The Bonham Amphora at the Blanton Museum of Art, Austin TX: Sketching the Biography of a Contested Object in a University Collection (20 min)
Presenters
Nassos Papalexandrou, University of Texas, Austin
Abstract
This paper delineates the
biography of an Attic late-geometric-neck amphora, now in the collections of
the Blanton Museum, University of Texas at Austin. Various archival resources
in Greece and the United States point to the artifact’s convoluted history. The
amphora used to belong to the collections of duplicates at the National
Archaeological Museum, Athens. However, its provenience remains unknown.
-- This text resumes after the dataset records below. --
-- ==== Sys2Proof/Machine/CmdCseq.lean ====
section
/-! DEFINITION. The commands of the cluster sequencer (R167 to R178). One definition per command; each answers a next state. -/

namespace Sys2Proof.Machine

/-- STREAM_START (R168): On ACON's start notice each CSEQ reads and checks its stream header. -/
def execStreamStart (n : Sys2Proof.Cluster) (c : Sys2Proof.Ctx) (s : State) : Host.Outcome State Fault Refusal :=
  .next (streamStartState n c s)

/-- STREAM_FETCH (R172): A CSEQ fetch of stream slots completes and fills the queues. -/
def execStreamFetch (n : Sys2Proof.Cluster) (s : State) : Host.Outcome State Fault Refusal :=
  .next (streamFetchState n s)

/-- WAIT (R171): WAIT begins testing its token counter at its ISSUE_AT cycle. -/
def execWait (n : Sys2Proof.Cluster) (s : State) : Host.Outcome State Fault Refusal :=
  .next (waitState n s)

/-- PHASE_START (R171): The counter holds COUNT and the phase is fetched; the CSEQ subtracts COUNT and starts phase cycle 0.
-/
def execPhaseStart (n : Sys2Proof.Cluster) (s : State) : Host.Outcome State Fault Refusal :=
  .next (phaseStartState n s)

/-- CSEQ_WAIT_TIMEOUT (R30): A CSEQ WAIT or VARJ passes WAIT_TIMEOUT and the CSEQ halts with TOKEN_TIMEOUT. -/
def execCseqWaitTimeout (n : Sys2Proof.Cluster) (s : State) : Host.Outcome State Fault Refusal :=
  .next (cseqTimeoutState n s)

/-- SIGNAL (R174): SIGNAL sends a token once every earlier engine write of the context has taken effect. -/
def execSignal (n : Sys2Proof.Cluster) (s : State) : Host.Outcome State Fault Refusal :=
  .next (signalState n s)

/-- VARJ (R175): VARJ waits for the variant mailbox, clears it and jumps to the matching variant entry. -/
def execVarj (n : Sys2Proof.Cluster) (s : State) : Host.Outcome State Fault Refusal :=
  .next (varjState n s)

/-- CSEQ_LOOP (R170): The CSEQ LOOP command counts a loop counter down and branches by slots. -/
def execCseqLoop (n : Sys2Proof.Cluster) (s : State) : Host.Outcome State Fault Refusal :=
  .next (cseqLoopState n s)

/-- CSEQ_JMP (R170): The CSEQ JMP command moves to another slot. -/
def execCseqJmp (n : Sys2Proof.Cluster) (s : State) : Host.Outcome State Fault Refusal :=
  .next (cseqJmpState n s)

/-- CSEQ_END (R177): At END, once commands complete and signals are sent, the stream returns to IDLE and sets CTX_DONE. -/
def execCseqEnd (n : Sys2Proof.Cluster) (s : State) : Host.Outcome State Fault Refusal :=
  .next (cseqEndState n s)

/-- CSEQ_REPLAY (R177): A halted phase with REPLAY_OK restarts at cycle 0 after its issued commands complete. -/
def execCseqReplay (n : Sys2Proof.Cluster) (s : State) : Host.Outcome State Fault Refusal :=
  .next (cseqReplayState n s)

/-- CSEQ_SWITCH (R176): The CSEQ stops at its next WAIT or VARJ, keeps its place and resumes the stream of the context that
now holds the array. -/
def execCseqSwitch (n : Sys2Proof.Cluster) (s : State) : Host.Outcome State Fault Refusal :=
  .next (cseqSwitchState n s)

end Sys2Proof.Machine
end

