-- ==== Sys2Proof/Machine/Redu.lean ====
section
/-! DEFINITION. The REDU engine: SUM (R206), MAX, MIN, ARGMAX and ARGMIN (R207) and SUMEXP (R208). -/

namespace Sys2Proof.Machine

/-- The default frame of a source (R206). -/
def sumDefault (fmt : Nat) : Option Int :=
  match fmt with
  | 0x01 => some (-9)
  | 0x02 => some (-16)
  | 0x08 => some (-24)
  | 0x06 => some 0
  | 0x0C => some 0
  | 0x0D => some 0
  | 0x0E => some 0
  | 0x0F => some 0
  | _ => none

/-- Add one source value to a row's accumulator (R79, R80, R206). -/
def sumOne (f : Int) (c : Nat) (v : Val) (acc : Acc) : Acc :=
  match v with
  | .nan _ => accMark c { acc with nanIn := true }
  | .inf s => accMark c (if s then { acc with negInf := true } else { acc with posInf := true })
  | .fin s m e => accFinite f c s m e acc

/-- What a row has gathered so far: its sum, the best element (index, code, value) and its first NaN. -/
structure RowAcc where
  sum  : Acc
  best : Option (Nat × Nat × Val)
  nan  : Option Nat
deriving DecidableEq, Repr

/-- Nothing gathered. -/
def RowAcc.empty : RowAcc := ⟨accEmpty, none, none⟩

/-- What a REDU command fixes. -/
structure ReduCfg where
  op    : Nat
  src   : Nat
  dst   : Nat
  cfg   : RoundCfg
  frame : Int
  m     : Nat               -- SRC1 of SUMEXP
  cols  : Nat
deriving DecidableEq, Repr

/-- The better of two elements of MAX (`up`) or MIN: equal values keep the earlier (R207). -/
def better (up : Bool) (old : Option (Nat × Nat × Val)) (new : Nat × Nat × Val) : Option (Nat × Nat × Val) :=
  match old with
  | none => some new
  | some o =>
    if (if up then valLt true o.2.2 new.2.2 else valLt true new.2.2 o.2.2) then some new else some o

/-- e := SFUN EXP(x − m) as an FP32 code (R208). The command's OVF is EXP's policy (log entry 33). -/
def sumexpTerm (inf : Bool) (x m : Nat) : Nat :=
  let d := (ieeeAdd fFp32 0 (fFp32.decode x) (fFp32.decode m).neg).1
  (roundFmt 0x0A 0 ⟨0, inf, 0⟩ (sfunVal 0x0 (fFp32.decode d))).1

/-- Take element c with its code into a row. -/
def ReduCfg.take (k : ReduCfg) (c code m : Nat) (x : RowAcc) : RowAcc :=
  if k.op = 0 then
    if k.src = 0x0F then { x with sum := accCombine x.sum (rawAcc code) }
    else { x with sum := sumOne k.frame c (if (floatOf k.src).isSome then decodeFmt k.src 0 code
                                           else decodeFmt k.src k.frame code) x.sum }
  else if k.op = 5 then { x with sum := sumOne (-149) c (fFp32.decode (sumexpTerm k.cfg.polInf code m)) x.sum }
  else
    let v := decodeFmt k.src 0 code
    if v.isNan then { x with nan := match x.nan with
      | some i => some i
      | none => some c }
    else { x with best := better (k.op == 1 || k.op == 3) x.best (c, code, v) }

/-- A row's result: code, flags, and the value its statistics measure (log entry 33). -/
def ReduCfg.result (k : ReduCfg) (x : RowAcc) : Nat × RFlags × Val :=
  if k.op = 0 ∨ k.op = 5 then
    let f := if k.op = 5 then -149 else k.frame
    let d := drainElem k.dst (if k.dst = 0x0E then f else 0) f k.cfg x.sum
    (d.code, d.flags, if drainRule x.sum = 5 then accVal f x.sum else .nan false)
  else
    let (i, code, v) := x.best.getD (0, 0, .fin false 0 0)
    if k.op = 1 ∨ k.op = 2 then
      let v := if x.nan.isSome then .nan false else v
      let (r, fl) := roundFmt k.dst 0 ⟨0, false, 0⟩ v
      (if x.nan.isSome then r else code, fl, v)
    else
      let j := x.nan.getD i
      (j, { zero := j == 0 }, .fin false j 0)

/-- The command's progress: the row under way and the statistics. -/
structure ReduAcc where
  row   : RowAcc
  stats : Stats
deriving DecidableEq, Repr

/-- Take the elements of a group; the results of completed rows come out as stores. -/
def reduTake (a : EngArg) (k : ReduCfg) (os od : Opnd) (rows : Nat) : List (Nat × Nat × Nat) → ReduAcc → List Store → State →
    Except EErr (ReduAcc × List Store) × State
  | [], x, out, s => (.ok (x, out), s)
  | (r, c, i) :: t, x, out, s =>
    match rdCode a os r c i s with
    | (.error e, s) => (.error e, s)
    | (.ok code, s) =>
      match (if k.op = 5 then rdNum a (k.m + 4 * r) 4 i s else (.ok 0, s)) with
      | (.error e, s) => (.error e, s)
      | (.ok m, s) =>
        let row := k.take c code m (if c = 0 then RowAcc.empty else x.row)
        if c + 1 = k.cols then
          let (v, fl, val) := k.result row
          reduTake a k os od rows t ⟨row, x.stats.add fl val⟩ (out ++ [od.store rows 0 r i v]) s
        else reduTake a k os od rows t { x with row := row } out s

/-- One group of REDU. -/
def reduGroup (a : EngArg) (k : ReduCfg) (os od : Opnd) (rows : Nat) (g : List (Nat × Nat × Nat)) (x : ReduAcc) (s : State) :
    Except EErr ReduAcc × State :=
  match reduTake a k os od rows g x [] s with
  | (.error e, s) => (.error e, s)
  | (.ok (x, out), s) =>
    match wrStores a out s with
    | (some e, s) => (.error e, s)
    | (none, s) => (.ok x, s)

/-- A REDU command. -/
def reduPlan (op : Nat) (a : EngArg) (s : State) : EngPlan :=
  let w := a.w
  let src := fld w 16 12
  let dst := fld w 11 7
  let rows := a.rows
  let cols := a.cols
  let frame := if bit w 0 then sumDefault src else some (sext 12 (fld w 57 46))
  let k : ReduCfg := ⟨op, src, dst, ⟨fld w 6 4, bit w 3, 0⟩, frame.getD 0, fld w 57 36, cols⟩
  let os := a.src0 (fmtBits src) (bit w 2)
  let od : Opnd := ⟨fld w 101 80, 0, fmtBits dst, false⟩
  let om : Opnd := ⟨fld w 57 36, 0, 32, false⟩
  let stats := bit w 1
  let written := od.bytes 1 rows + statsWritten stats a.aux0
  let size := if op = 5 then 8 else max 1 (64 / (fmtBits src / 8))
  let step := ctxEpoch s a.c
  { issue := firstErr (if op = 0 ∧ frame = none then some (EErr.cmd 0x12) else none)
      (firstErr (operandsBad ([(od, 1, rows), (os, rows, cols)] ++ (if op = 5 then [(om, 1, rows)] else [])))
        (if stats then recordBad a.aux0 else none))
    ranges := [od.range true 1 rows, os.range false rows cols] ++ (if op = 5 then [om.range false 1 rows] else []) ++
      (if stats then [⟨true, a.aux0, a.aux0 + 64⟩] else [])
    occ := if op = 5 then occupancy (rows * cols) 8 (os.bytes rows cols + om.bytes 1 rows) written
      else max (ceilDiv (rows * cols * (fmtBits src / 8)) 64) (ceilDiv (max (os.bytes rows cols) written) 128)
    lat := if op = 5 then 96 else 24
    elems := rows * cols
    hold := false
    run := fun s =>
      -- REDU has no Pepper latch: the record's TENSOR_ID is not given (log entry 5)
      let (tid, s) := if stats then draw s else (0, s)
      withStats a stats false a.aux0 (tid % 2 ^ 32) step (fun s =>
        match runGroups (reduGroup a k os od rows) (groupsOf size rows cols) ⟨RowAcc.empty, Stats.zero⟩ s with
        | (.ok x, s) => (.ok x.stats, s)
        | (.error e, s) => (.error e, s)) s }

/-- A command that OP selects. -/
def reduCmd (n op stall : Nat) (s : State) : State :=
  engineIssue n 3 stall (fun w => fld w 19 17 == op) (reduPlan op) s

/-- SUM. -/
def sumState (n stall : Nat) (s : State) : State := reduCmd n 0 stall s
/-- MAX. -/
def maxState (n stall : Nat) (s : State) : State := reduCmd n 1 stall s
/-- MIN. -/
def minState (n stall : Nat) (s : State) : State := reduCmd n 2 stall s
/-- ARGMAX. -/
def argmaxState (n stall : Nat) (s : State) : State := reduCmd n 3 stall s
/-- ARGMIN. -/
def argminState (n stall : Nat) (s : State) : State := reduCmd n 4 stall s
/-- SUMEXP. -/
def sumexpState (n stall : Nat) (s : State) : State := reduCmd n 5 stall s

end Sys2Proof.Machine
end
In
1949 it was legally exported to the United States as a token of gratitude for
Sam Rayburn (D), Speaker of the House, who had played an active role in
promoting a package of financial aid and military assistance to Greece under
the provisions of the Truman Doctrine. The amphora ended up in Rayburn’s museum
and library at Bonham, TX, but in recent years its ownership has been disputed
by the US Capitol in Washington, DC on the grounds that it was presented to Sam
Rayburn in his official role as Speaker of the House and not as a personal
gift. In its present location in Austin, the amphora holds at least one more
secret, and this has to do with its original content when it traveled from
Greece to the United States in 1949. The amphora raises many issues: for
example, Where does it really belong? And How is its current status in a
university museum in Texas justified? This paper revisits its biography
vis-à-vis its didactic role in a university museum, largely in the company of
antiquities of problematic provenience and/or provenance.